One of my favorite writers (and humans … and people of faith) is Sarah Thebarge, author of The Invisible Girls and Well. Sarah is more than an author. She is a medical professional, a cancer survivor and a Compassion International spokesperson.
Sarah is also, as she discussed in If Your Gospel Isn’t Good News For Everyone, It’s Not Good News For Anyone: Why I Signed #PledgetoPause, someone who has chosen to sign the #PledgetoPause.
The #CallToPause was created by Lisa Sharon Harper. Among other things it posits that, “Judge Kavanaugh’s nomination poses grave danger to the rights and protections of historically marginalized communities.” This is what Sarah writes about it:
Dozens of high-profile evangelical leaders have joined the #CalltoPause. And hundreds of others have signed the #PledgetoPause, committing to fasting and praying for American Christians to return to what God’s called us to: kindness, mercy, compassion and love.

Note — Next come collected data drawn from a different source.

/-- VADD, VSUB, VMUL, VABS, VNEG, VSHL on integer types: each selected lane takes the exact result narrowed as R75 says, the others zero
or what they held, and the flags of the selected lanes merge (R124, R125). -/
def Obligations.VectorIntegerArithmetic : Prop :=
  ∀ s : State, s.unheld →
    let done (t : Ty) (d : VReg) (sel : VSel) (sat : Bool) (f : Nat → Int) : State :=
      ((s.addFlags (laneFlags s t sel fun i => (intLane t sat (f i)).2)).wv d
        (laneVec s t sel d fun i => (intLane t sat (f i)).1)).goesOn
    (∀ x : VArS, x.ty.isInt = true →
      let a (i : Nat) := ival x.ty (s.rv x.a) i
      let b (i : Nat) := ival x.ty (s.rv x.b) i
      exec (.vadd x) s = .next (done x.ty x.d x.sel x.sat fun i => a i + b i) ∧
      exec (.vsub x) s = .next (done x.ty x.d x.sel x.sat fun i => a i - b i) ∧
      exec (.vmul x) s = .next (done x.ty x.d x.sel x.sat fun i => a i * b i)) ∧
    (∀ x : VUnS, x.ty.isI = true →
      let a (i : Nat) := ival x.ty (s.rv x.a) i
      exec (.vabs x) s = .next (done x.ty x.d x.sel x.sat fun i => (a i).natAbs) ∧
      exec (.vneg x) s = .next (done x.ty x.d x.sel x.sat fun i => -a i)) ∧
    (∀ x : VBin, exec (.vshl x) s =
      .next (done x.ty x.d x.sel false fun i => ival x.ty (s.rv x.a) i * 2 ^ (elem (s.rv x.b) i x.ty.width % 64 % x.ty.width))) ∧
    (∀ x : VShI, exec (.vshlImm x) s = .next (done x.ty x.d x.sel false fun i => ival x.ty (s.rv x.a) i * 2 ^ x.s.val))

/-- Vector forms that move bits set no flag: bitwise forms, right shifts, integer minimum and maximum, float sign changes, moves,
broadcasts, permutations and rotations, lane by lane under the selection (R124, R125, R127). -/
def Obligations.VectorBitForms : Prop :=
  ∀ s : State, s.unheld →
    let done (t : Ty) (d : VReg) (sel : VSel) (f : Nat → Nat) : State := (s.wv d (laneVec s t sel d f)).goesOn
    (∀ x : VBin,
      let w := x.ty.width
      let a (i : Nat) := elem (s.rv x.a) i w
      let b (i : Nat) := elem (s.rv x.b) i w
      let n (i : Nat) := b i % 64 % w
      exec (.vand x) s = .next (done x.ty x.d x.sel fun i => a i &&& b i) ∧
      exec (.vor x) s = .next (done x.ty x.d x.sel fun i => a i ||| b i) ∧
      exec (.vxor x) s = .next (done x.ty x.d x.sel fun i => a i ^^^ b i) ∧
      exec (.vshr x) s = .next (done x.ty x.d x.sel fun i => a i / 2 ^ n i) ∧
      exec (.vsra x) s = .next (done x.ty x.d x.sel fun i => Num.lowBits w (Num.readInt true w (a i) / 2 ^ n i)) ∧
      (x.ty.isInt = true →
        exec (.vmin x) s = .next (done x.ty x.d x.sel fun i =>
          if ival x.ty (s.rv x.a) i ≤ ival x.ty (s.rv x.b) i then a i else b i) ∧
        exec (.vmax x) s = .next (done x.ty x.d x.sel fun i =>
          if ival x.ty (s.rv x.a) i ≤ ival x.ty (s.rv x.b) i then b i else a i))) ∧
    (∀ x : VShI,
      let w := x.ty.width
      let a (i : Nat) := elem (s.rv x.a) i w
      exec (.vshrImm x) s = .next (done x.ty x.d x.sel fun i => a i / 2 ^ x.s.val) ∧
      exec (.vsraImm x) s = .next (done x.ty x.d x.sel fun i => Num.lowBits w (Num.readInt true w (a i) / 2 ^ x.s.val)) ∧
      exec (.vrot x) s = .next (done x.ty x.d x.sel fun i => a ((i + x.s.val) % x.ty.count))) ∧
    (∀ x : VUnS, x.ty.isFloat = true →
      let a (i : Nat) := elem (s.rv x.a) i x.ty.width
      exec (.vabs x) s = .next (done x.ty x.d x.sel fun i => a i % 2 ^ (x.ty.width - 1)) ∧
      exec (.vneg x) s = .next (done x.ty x.d x.sel fun i => a i ^^^ 2 ^ (x.ty.width - 1))) ∧
    (∀ x : VUn,
      exec (.vmov x) s = .next (done x.ty x.d x.sel fun i => elem (s.rv x.a) i x.ty.width) ∧
      exec (.vexpand x) s = .next (done x.ty x.d x.sel fun i =>
        elem (s.rv x.a) (((List.range i).filter (s.vsel x.ty x.sel)).length) x.ty.width)) ∧
    (∀ x : VBcA, exec (.vbcast x) s = .next (done x.ty x.d x.sel fun _ => (s.rg x.a).toNat % 2 ^ x.ty.width)) ∧
    (∀ x : VBcI, exec (.vbcastImm x) s = .next (done x.ty x.d x.sel fun _ => (sx x.imm).toNat % 2 ^ x.ty.width)) ∧
    (∀ x : VPermA,
      let w := x.ty.width
      let n := x.ty.count
      exec (.vperm x) s = .next (done x.ty x.d x.sel fun i =>
        let u := elem (s.rv x.b) i w
        if u < n then elem (s.rv x.a) u w else if u < 2 * n then elem (s.rv x.c) (u - n) w else 0)) ∧
    (∀ x : VIotaA, exec (.viota x) s = .next (done x.ty x.d x.sel fun i =>
      ((List.range i).filter (s.vsel x.ty x.sel)).length % 2 ^ x.ty.width))

/-- The float forms that round: every selected lane, ascending, takes one generator step in mode 5 and the operation's rounded result;
with no enabled exception raised the flags merge. The minimum and maximum take no step. An exception both raised and enabled sets the
sticky bits and writes nothing else, the generator included (R35, R36, R121, R125).
Model choices: log entry 25. -/
def Obligations.VectorFloatForms : Prop :=
  ∀ s : State, s.unheld →
    let on (t : Ty) (d : VReg) (sel : VSel) (rnd : Option RMode) (i : Instr) (f : RMode → Nat → Nat → Nat × Num.Flags) : Prop :=
      let m := rnd.getD s.rmode
      let y (i : Nat) := f m (laneRand s t sel m i) i
      let fl := laneFlags s t sel fun i => (y i).2
      (enabledException s fl = none → exec i s = .next (((s.addFlags fl).setSrg
        (gens m s.srg (((List.range t.count).filter (s.vsel t sel)).length))).wv d (laneVec s t sel d fun i => (y i).1)).goesOn) ∧
      s.raises fl i
    (∀ x : VArS, x.ty.isFloat = true →
      let f := Num.fmtOf x.ty
      let a (i : Nat) := fval x.ty (s.rv x.a) i
      let b (i : Nat) := fval x.ty (s.rv x.b) i
      on x.ty x.d x.sel x.rnd (.vadd x) (fun m u i => Num.fadd f m u (a i) (b i)) ∧
      on x.ty x.d x.sel x.rnd (.vsub x) (fun m u i => Num.fadd f m u (a i) (b i).negate) ∧
      on x.ty x.d x.sel x.rnd (.vmul x) (fun m u i => Num.fmul f m u (a i) (b i))) ∧
    (∀ x : VFmaA, on x.ty x.d x.sel x.rnd (.vfma x) fun m u i =>
      Num.ffma (Num.fmtOf x.ty) m u x.ns (fval x.ty (s.rv x.a) i) (fval x.ty (s.rv x.b) i) (fval x.ty (s.rv x.c) i)) ∧
    (∀ x : VBinR, on x.ty x.d x.sel x.rnd (.vdiv x) fun m u i =>
      Num.fdiv (Num.fmtOf x.ty) m u (fval x.ty (s.rv x.a) i) (fval x.ty (s.rv x.b) i)) ∧
    (∀ x : VUnR,
      let f := Num.fmtOf x.ty
      let a (i : Nat) := fval x.ty (s.rv x.a) i
      on x.ty x.d x.sel x.rnd (.vsqrt x) (fun m u i => Num.fsqrt f m u (a i)) ∧
      on x.ty x.d x.sel x.rnd (.vrcp x) (fun m u i => Num.fdiv f m u (.fin false 1 0) (a i)) ∧
      on x.ty x.d x.sel x.rnd (.vrsqrt x) (fun m u i => Num.frsqrt f m u (a i)) ∧
      on x.ty x.d x.sel x.rnd (.vexp2 x) (fun m u i => Num.fexp2 f m u (a i))) ∧
    (∀ x : VBin, x.ty.isFloat = true →
      let pick (mx : Bool) (i : Nat) := Num.fminmax mx (Num.fmtOf x.ty) (elem (s.rv x.a) i x.ty.width) (elem (s.rv x.b) i x.ty.width)
      let fl (mx : Bool) := laneFlags s x.ty x.sel fun i => (pick mx i).2
      let done (mx : Bool) := s.flagged (fl mx) fun u => u.wv x.d (laneVec s x.ty x.sel x.d fun i => (pick mx i).1)
      (enabledException s (fl false) = none → exec (.vmin x) s = .next (done false)) ∧
      (enabledException s (fl true) = none → exec (.vmax x) s = .next (done true)) ∧
      s.raises (fl false) (.vmin x) ∧ s.raises (fl true) (.vmax x))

While I don’t plan to sign the pledge (I’m too pro-choice to be comfortable doing that), I have to admire the people who are. They may have spent a lifetime in the environment I encountered during my 17-year-old summer, telling people there was only one way to avoid a life of damnation and being scared that a note of music or pursuing any hint of personal pleasure was a failing. And yet they are willing to confront “why the right-wing culture wars began in the first place: racism.”
In my opinion, talking to each other about a middle ground and placing more emphasis on “kindness, mercy, compassion and love” is the kind of thing where it would be fine to keep score, as long as the scoreboard goes to infinity.
I have linked this post with the Kat Bouska prompt “Who needs a vacation when you can spend your summer doing this…”
*I suppose some would argue I still feel compelled to save the world. Hopefully my attempts these days are a little less heavy-handed.
Wife of one, Mom of two, Friend of many. My pronouns are she/her/hers.
Andrea Riley says
Paula I think we are cut from the same cloth because I get this 100%, I spent a few weeks as a teenager in a fundamentalist Christian camp in Colorado where we were expected to witness to whoever we saw. Not a whole summer and not door to door, but I get the gist – the script, the scoreboard, the singular path to salvation. And I’m no longer in the business of saving anyone other than myself. I look back and wince. I love what you said “In a nutshell, at this point I think the way I live my life — including trying to work my way out of messes and mistakes and the times I’ve offended others — says more than any script I’ve ever memorized.”
Paula Kiger (@biggreenpen) says
I did not know that, Andrea, so thank you for sharing. I guess in retrospect I put it all in the “things happen for a reason” category because it shaped so much that was to come.